Thermo-mechanical stress occurring during the packaging process and during operation limits the reliability of high-power
diode laser bars. The stress is caused by the mismatch of the thermal expansion coefficients between the heat sink and laser bar material. A soft solder layer can partially reduce the stress by relaxation. A convenient approach for reducing the stress is the matching of the thermal expansion of the heat sink to the laser bar material. The disadvantage of most expansion-matched heat sinks is a higher thermal resistance so that the device temperature increases and the
lifetime decreases. For the development of thermal and strain optimized diode laser packages an analysis of both the thermal and strain distribution is reasonable. In this work the strain is analyzed by electroluminescence using the correlation between stress and the polarization properties of the laser bar radiation. This method allows a qualitative emitter resolved strain mapping along the slow-axis. Because of the correlation between temperature and wavelength a thermal analysis of mounted laser bars can be done by
an emitter resolved spectral mapping. Irregularities in the thermal contact between laser bar and heat sink such as defects
in the solder layer become visible by irregular emitter spectra.
The work shows examples for the optimization of the package. The analysis of the thermal and strain distribution shows the advantages and disadvantages of the particular approaches, like variations of solder thickness or expansion matched packages.
The field of applications for diode laser bars is growing continuously. The reasons for this are the growing width of
available wavelengths and the increasing optical output power. In parallel to this the requirements for packaging for the
high power diode laser bars increase and are more manifold. Expansion matched, non corrosive, non erosive, low
thermal resistance and high thermal conductivity are some of the keywords for the packaging in the near future.
Depending on the thermal power density, two different types of heat sinks are used: active and passive. The active heat
sinks can further be subdivided in micro- or macro-channel heat sinks.
The development of macro-channel heat sinks was necessary because of the limited lifetime of the common micro-channel
heatsink. The bigger channels reduce especially erosion and corrosion effects. By taking the increasing
resonator length of the laser bars into account the cooling performance of the macro-channel heatsink will be sufficient
for many applications. In cases of high thermal power densities there are still no alternatives to micro-channel heat
sinks. New material combinations shall minimize the erosion and corrosion effects.

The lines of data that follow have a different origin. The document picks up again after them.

/-- A fold that reads one value for each element, and leaves the state, collects the values in order. -/
theorem foldl_collect {α β σ : Type} {step : List β × σ → α → List β × σ} {f : α → β} {s : σ} (l : List α)
    (h : ∀ a ∈ l, ∀ acc, step (acc, s) a = (acc ++ [f a], s)) (acc : List β) : l.foldl step (acc, s) = (acc ++ l.map f, s) := by
  induction l generalizing acc with
  | nil => simp
  | cons a l ih =>
    rw [List.foldl_cons, h a List.mem_cons_self, ih fun b hb => h b (List.mem_cons_of_mem a hb)]
    simp

/-- R34, R37: operands in ordinary registers are at hand, and having them changes nothing. -/
theorem operands_ordinary {s : State} {srcs : List Reg} {rd : Option Reg} (hc : (here s).claim = none) (hs : ∀ r ∈ srcs, ordinary s r)
    (hd : ∀ r, rd = some r → ordinary s r) : operands srcs rd s = .ok (srcs.map (readX (here s)), s) := by
  have hbad : srcs.filterMap (badSource s s.cur) = [] := List.filterMap_eq_nil_iff.mpr fun r hr => badSource_ordinary (hs r hr)
  have hdest : rd.bind (badDest s s.cur) = none := Option.bind_eq_none_iff.mpr fun r hr => badDest_ordinary (hd r hr)
  unfold operands
  rw [here] at hc
  simp only [hc, hbad, hdest, endUses_ordinary hs, Option.toList_none, List.append_nil, List.head?_nil, List.find?_nil, List.any_nil,
    Bool.false_and, Bool.false_eq_true, if_false, List.findSome?_nil]
  rw [Option.bind_eq_none_iff.mpr fun r hr => endNo_bind_ordinary (hd r hr) fun k hk => by simp [isWriteEnd_unbound hk]]
  dsimp only
  rw [foldl_collect srcs (f := readX (here s)) fun r hr acc => by
    dsimp only; rw [endNo_bind_ordinary (hs r hr) fun k hk => by simp [isReadEnd_unbound hk]]; rfl]
  rfl

/-- R34: a result for an ordinary register is written to it. -/
theorem writeRd_ordinary {s : State} {rd : Reg} (v : Word) (h : ordinary s rd) :
    writeRd rd v s = .ok ((), withHere s fun c => writeX c rd v) := by
  rw [writeRd, endNo_bind_ordinary h fun k hk => by simp [isWriteEnd_unbound hk]]
  rfl

/-- R9, R167: an instruction of two register operands whose result can be written completes. -/
theorem perform_aluR {i : Instr} {rd rs1 rs2 : Reg} {f : Word → Word → Word} {s s1 s2 : State} {a b : Word} (hi : unheld i s)
    (ho : operands [rs1, rs2] (some rd) s = .ok ([a, b], s1)) (hw : writeRd rd (f a b) s1 = .ok ((), s2)) :
    perform i (aluR rd rs1 rs2 f) s = .next (doneIn i s (nextPc s2)) := by
  obtain ⟨hscout, hblocked⟩ := hi
  exact perform_ok hscout hblocked ((act_bind_ok (act_operand2 ho)).trans (act_finishRd hw))

/-- R34, R183: what a program sees of its context after an instruction whose effect is a value in rd. -/
theorem getCtx_doneIn_writeX (i : Instr) (rd : Reg) (v : Word) {s : State} (hs : (here s).status ≠ .free) :
    let c' := getCtx (doneIn i s (nextPc (withHere s fun c => writeX c rd v))) s.cur
    c'.x = (writeX (here s) rd v).x ∧ c'.pc = (here s).pc + 4 ∧ c'.ucsr = { (here s).ucsr with instret := (here s).ucsr.instret + 1 } := by
  have h := getCtx_doneIn i s (t := nextPc (withHere s fun c => writeX c rd v)) (by simpa [nextPc, withHere, here] using hs)
  simpa [nextPc, withHere, here] using h

/-! Division: the quotients and remainders of the model are those of R168's table -/

/-- `lo`, the most negative integer of `n` bits, stands for the same word as its opposite: the quotient of the overflow row. -/
theorem divS_eq_quotRem {n : Nat} {lo : Int} (hlo : BitVec.ofInt n (-lo) = BitVec.ofInt n lo) (a b : BitVec n) :
    divS a b = BitVec.ofInt n (quotRem a.toInt b.toInt lo).1 := by
  unfold divS quotRem
  by_cases hb : b = 0
  · simpa [hb] using BitVec.neg_one_eq_allOnes.symm.trans (BitVec.ofInt_neg (n := 1)).symm
  · have hb' : b.toInt ≠ 0 := by simpa using BitVec.toInt_ne.mpr hb
    have hq : a.sdiv b = BitVec.ofInt n (a.toInt.tdiv b.toInt) := BitVec.eq_of_toInt_eq (by rw [BitVec.toInt_sdiv, BitVec.toInt_ofInt])
    rw [if_neg hb, if_neg hb', hq]
    split
    · next h => rw [h.1, h.2, ← hlo]; simp
    · rfl

/-- In the overflow row the remainder is that of the exact quotient too, 0: no hypothesis on `lo` is needed. -/
theorem remS_eq_quotRem {n : Nat} (lo : Int) (a b : BitVec n) : remS a b = BitVec.ofInt n (quotRem a.toInt b.toInt lo).2 := by
  unfold remS quotRem
  by_cases hb : b = 0
  · simp [hb]
  · have hb' : b.toInt ≠ 0 := by simpa using BitVec.toInt_ne.mpr hb
    have hr : a.srem b = BitVec.ofInt n (a.toInt.tmod b.toInt) := by rw [← BitVec.toInt_srem, BitVec.ofInt_toInt]
    rw [if_neg hb, if_neg hb', hr, Int.tmod_def, Int.mul_comm]
    split
    · next h => rw [h.1, h.2]; simp
    · rfl

theorem divU_eq_quotRemU {n : Nat} (a b : BitVec n) : divU a b = BitVec.ofNat n (quotRemU a.toNat b.toNat (2 ^ n - 1)).1 := by
  unfold divU quotRemU
  by_cases hb : b = 0
  · exact BitVec.eq_of_toNat_eq (by simp [hb])
  · have hb' : b.toNat ≠ 0 := by simpa using BitVec.toNat_ne_iff_ne.mpr hb
    rw [if_neg hb, if_neg hb', ← BitVec.toNat_udiv, BitVec.ofNat_toNat, BitVec.setWidth_eq]

theorem remU_eq_quotRemU {n : Nat} (top : Nat) (a b : BitVec n) : remU a b = BitVec.ofNat n (quotRemU a.toNat b.toNat top).2 := by
  unfold remU quotRemU
  by_cases hb : b = 0
  · simp [hb]
  · have hb' : b.toNat ≠ 0 := by simpa using BitVec.toNat_ne_iff_ne.mpr hb
    have hr : a.toNat - a.toNat / b.toNat * b.toNat = (a % b).toNat := by rw [BitVec.toNat_umod, Nat.mod_eq_sub_div_mul]
    rw [if_neg hb, if_neg hb', hr, BitVec.ofNat_toNat, BitVec.setWidth_eq]

/-- The low 32 bits of an operand, as an unsigned number. -/
theorem toNat_low32 (v : Word) : (low32 v).toNat = lowNat v := BitVec.toNat_setWidth 32 v

theorem signExtend_ofNat_eq_sext32 (n : Nat) : (BitVec.ofNat 32 n).signExtend 64 = sext32 n := by rw [sext32, BitVec.ofInt_natCast]

/-- The meaning of an instruction depends on its result as a function only. -/
theorem perform_aluR_congr {f g : Word → Word → Word} (h : ∀ x y, f x y = g x y) (i : Instr) (rd rs1 rs2 : Reg) (s : State) :
    perform i (aluR rd rs1 rs2 f) s = perform i (aluR rd rs1 rs2 g) s := by rw [funext₂ h]

/-- R168: the eight division instructions are instructions of two register operands, with the results of the table. The divisor and the dividend
of a W form are the low 32 bits of the operands. -/
theorem exec_divisionOf {i : Instr} {rd rs1 rs2 : Reg} {f : Word → Word → Word} (h : divisionOf i = some (rd, rs1, rs2, f)) (s : State) :
    exec i s = perform i (aluR rd rs1 rs2 f) s := by
  unfold divisionOf at h
  split at h
  case h_9 => exact nomatch h
  all_goals
    obtain ⟨rfl, rfl, rfl, rfl⟩ : _ ∧ _ ∧ _ ∧ _ := by simpa only [Option.some.injEq, Prod.mk.injEq] using h
  case h_1 => exact perform_aluR_congr (fun x y => divS_eq_quotRem (by decide) x y) ..
  case h_2 => exact perform_aluR_congr (fun x y => remS_eq_quotRem _ x y) ..
  case h_3 => exact perform_aluR_congr (fun x y => divU_eq_quotRemU x y) ..
  case h_4 => exact perform_aluR_congr (fun x y => remU_eq_quotRemU _ x y) ..
  case h_5 => exact perform_aluR_congr (fun x y => congrArg (BitVec.signExtend 64) (divS_eq_quotRem (by decide) (low32 x) (low32 y))) ..
  case h_6 => exact perform_aluR_congr (fun x y => congrArg (BitVec.signExtend 64) (remS_eq_quotRem _ (low32 x) (low32 y))) ..
  case h_7 =>
    exact perform_aluR_congr (fun x y => by rw [divU_eq_quotRemU, toNat_low32, toNat_low32, signExtend_ofNat_eq_sext32]) ..
  case h_8 =>
    exact perform_aluR_congr (fun x y => by rw [remU_eq_quotRemU (2 ^ 32 - 1), toNat_low32, toNat_low32, signExtend_ofNat_eq_sext32]) ..

/-- Settles O6: each of the eight instructions is one of two register operands, with the result of R168's table for all values of them. -/
theorem divisionResults : Obligations.DivisionResults := by
  intro i rd rs1 rs2 f hdiv
  have completes (s s1 s2 : State) (a b : Word) (hi : unheld i s) (ho : operands [rs1, rs2] (some rd) s = .ok ([a, b], s1))
      (hw : writeRd rd (f a b) s1 = .ok ((), s2)) : exec i s = .next (doneIn i s (nextPc s2)) :=
    (exec_divisionOf hdiv s).trans (perform_aluR hi ho hw)
  refine ⟨completes, fun s t hi hclaim hready h1 h2 hd ht => ?_⟩
  have ho : operands [rs1, rs2] (some rd) s = .ok ([readX (here s) rs1, readX (here s) rs2], s) :=
    operands_ordinary hclaim (by simp [h1, h2]) (by simpa using hd)
  obtain rfl : doneIn i s _ = t := Host.Outcome.next.inj ((completes _ _ _ _ _ hi ho (writeRd_ordinary _ hd)).symm.trans ht)
  obtain ⟨hx, hpc, hucsr⟩ := getCtx_doneIn_writeX i rd (f (readX (here s) rs1) (readX (here s) rs2)) (s := s) (by simp [hready])
  exact ⟨fun h0 => (readX_congr hx rd).trans (readX_writeX_self _ _ h0), by rw [hucsr], hpc⟩

end Sys2Proof.Machine
end

section
/-! Instructions of the stage group: queue operations that leave what they read as it was (R34, R198), `q.tag` (R196), and the identity word of
`ctx.self` (R209). -/

namespace Sys2Proof.Machine

open Sys2Proof.Claims

/-! Live queues -/

/-- A live queue that is found has the number that was asked for. -/
theorem findQueue_id {s : State} {n : Nat} {q : Queue} (h : findQueue s n = some q) : q.id = n :=
  beq_iff_eq.mp (List.find?_some h :)

theorem findQueue_mem {s : State} {n : Nat} {q : Queue} (h : findQueue s n = some q) : q ∈ s.queues := List.mem_of_find?_eq_some h

/-- What is found after a live queue has been replaced: its replacement at its number, and elsewhere what was there. -/
theorem findQueue_setQueue (s : State) (q : Queue) (n : Nat) :
    findQueue (setQueue s q) n = (findQueue s n).map fun e => if e.id == q.id then q else e := by
  have hid (e : Queue) : (if e.id == q.id then q else e).id = e.id := by
    split
    · next h => exact (beq_iff_eq.mp h).symm
    · rfl
  simp only [findQueue, setQueue_queues, List.find?_map, Function.comp_def, hid]

/-- Replacing a live queue by itself changes no queue. -/
theorem findQueue_setQueue_found {s : State} {m : Nat} {q : Queue} (h : findQueue s m = some q) (n : Nat) :
    findQueue (setQueue s q) n = findQueue s n := by
  rw [findQueue_setQueue]
  cases hn : findQueue s n with
  | none => rfl
  | some e =>
    refine congrArg some (ite_eq_right_iff.mpr fun he => ?_)
    have hmn : m = n := (findQueue_id h).symm.trans ((beq_iff_eq.mp he).symm.trans (findQueue_id hn))
    exact Option.some.inj (h.symm.trans ((congrArg (findQueue s) hmn).trans hn))

/-- R47: a queue without bags has none to claim. -/
theorem claimBag_no_bag {q : Queue} (a : Nat) (h : q.bag = false) : claimBag q a = q := by simp [claimBag, h]

theorem endOf_setQueue (s : State) (q : Queue) (a k : Nat) : endOf (setQueue s q) a k = endOf s a k := by simp only [endOf, getCtx_setQueue]

theorem hwRead_setQueue (s : State) (q : Queue) (a k : Nat) : hwRead (setQueue s q) a k = hwRead s a k := by
  simp only [hwRead, getHub_setQueue]

/-- R34: an ordinary register stays one when a live queue changes. -/
theorem ordinary_setQueue {s : State} {r : Reg} (q : Queue) (h : ordinary s r) : ordinary (setQueue s q) r := by
  intro k hk
  simpa only [isBound, hwRead_setQueue, endOf_setQueue, setQueue_cur] using h k hk

/-! The head of a read end -/

/-- R429: the instruction is one of barrel cores, and a context executes it. -/
theorem act_barrelOnly (i : Instr) {s : State} (h : isHub s.cur = false) : barrelOnly i s = .ok ((), s) := by
  simp [barrelOnly, act_bind_ok (act_get s), h]

/-- R196, R322: a read end that is not lent may be inspected. -/
theorem act_needRead {k : BitVec 3} {s : State} (hr : isReadEnd s s.cur k.toNat = true) (hl : isLent s s.cur k.toNat = false) :
    needRead k s = .ok ((), s) := by
  simp [needRead, act_bind_ok (act_get s), hr, hl]

/-- R8, R34: an instruction without register sources whose destination is ordinary can be had, whether or not it holds operands already. -/
theorem operands_nil_ordinary {s : State} {rd : Reg} (h : ordinary s rd) : ∃ l, operands [] (some rd) s = .ok (l, s) := by
  cases hc : (here s).claim with
  | none => exact ⟨_, operands_ordinary hc (by simp) (by simpa using h)⟩
  | some t => exact ⟨t.vals, by rw [here] at hc; simp only [operands, hc]⟩
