-- ==== Sys2Proof/WellFormed.lean ====
section
/-! DEFINITION. When the two fields of a command word form a command (30_encoding.md R70, R72, R73). The operand of an
`Instr` is a byte by its type, so every term of `Instr` is well-formed; the two checks that can refuse are the checks on
the raw fields. -/

namespace Sys2Proof

/-- The two fields of a command word (R70): nothing else is in it. -/
structure RawCommand where
  op   : Byte
  imm8 : Byte
  deriving DecidableEq, Repr

/-- The two command formats (R70). -/
inductive Format where
  /-- no operand: bits 7:0 must be zero -/
  | z
  /-- a byte operand in bits 7:0 -/
  | b
  deriving DecidableEq, Repr

/-- The opcodes of format B (R77). -/
def opcodesB : List Byte := [0x11#8, 0x20#8, 0x21#8, 0x22#8, 0x23#8, 0x29#8, 0x42#8]

/-- The opcodes of format Z (R77). -/
def opcodesZ : List Byte :=
  [0x00#8, 0x01#8, 0x02#8, 0x10#8, 0x12#8, 0x28#8, 0x30#8, 0x31#8, 0x40#8, 0x41#8, 0x43#8]

/-- The format an opcode selects, none for an opcode that is not listed (R70, R73). -/
def formatOf (op : Byte) : Option Format :=
  if op ∈ opcodesB then some .b else if op ∈ opcodesZ then some .z else none

/-- First check: the opcode is one of the 18 (R73). -/
def RawCommand.opcodeListed (r : RawCommand) : Bool := (formatOf r.op).isSome

/-- Second check: a format Z command has zero in bits 7:0 (R70, R73). -/
def RawCommand.operandAllowed (r : RawCommand) : Bool := !(formatOf r.op == some .z) || r.imm8 == 0#8

/-- The fields form a command: both checks pass. -/
def RawCommand.wellFormed (r : RawCommand) : Bool := r.opcodeListed && r.operandAllowed

/-- The fields of a command (R72): its opcode, and its operand or zero. -/
def Instr.raw (i : Instr) : RawCommand :=
  match i with
  | .nop => ⟨0x00#8, 0x00#8⟩
  | .eclr => ⟨0x01#8, 0x00#8⟩
  | .srst => ⟨0x02#8, 0x00#8⟩
  | .cinit => ⟨0x10#8, 0x00#8⟩
  | .cupd b => ⟨0x11#8, b⟩
  | .ccalc => ⟨0x12#8, 0x00#8⟩
  | .ldt0 b => ⟨0x20#8, b⟩
  | .ldt1 b => ⟨0x21#8, b⟩
  | .ldt2 b => ⟨0x22#8, b⟩
  | .ldt3 b => ⟨0x23#8, b⟩
  | .dclr => ⟨0x28#8, 0x00#8⟩
  | .dpush b => ⟨0x29#8, b⟩
  | .sig => ⟨0x30#8, 0x00#8⟩
  | .emit => ⟨0x31#8, 0x00#8⟩
  | .rxsig => ⟨0x40#8, 0x00#8⟩
  | .rxchunk => ⟨0x41#8, 0x00#8⟩
  | .rxb b => ⟨0x42#8, b⟩
  | .rxeof => ⟨0x43#8, 0x00#8⟩

/-- A command is well-formed when its fields are: true of every term, since an operand is a byte by its type. -/
def Instr.wellFormed (i : Instr) : Bool := i.raw.wellFormed

end Sys2Proof
end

New raw materials such as diamond composite materials with a higher thermal conductivity than copper and matched
thermal expansion will find their working field at first in the passively cooling of laser bars. The next generation of
active heat sinks will also be partly made out of the high performance materials. The point of time for this improvement
depends on machining behavior, availability and price of the raw material.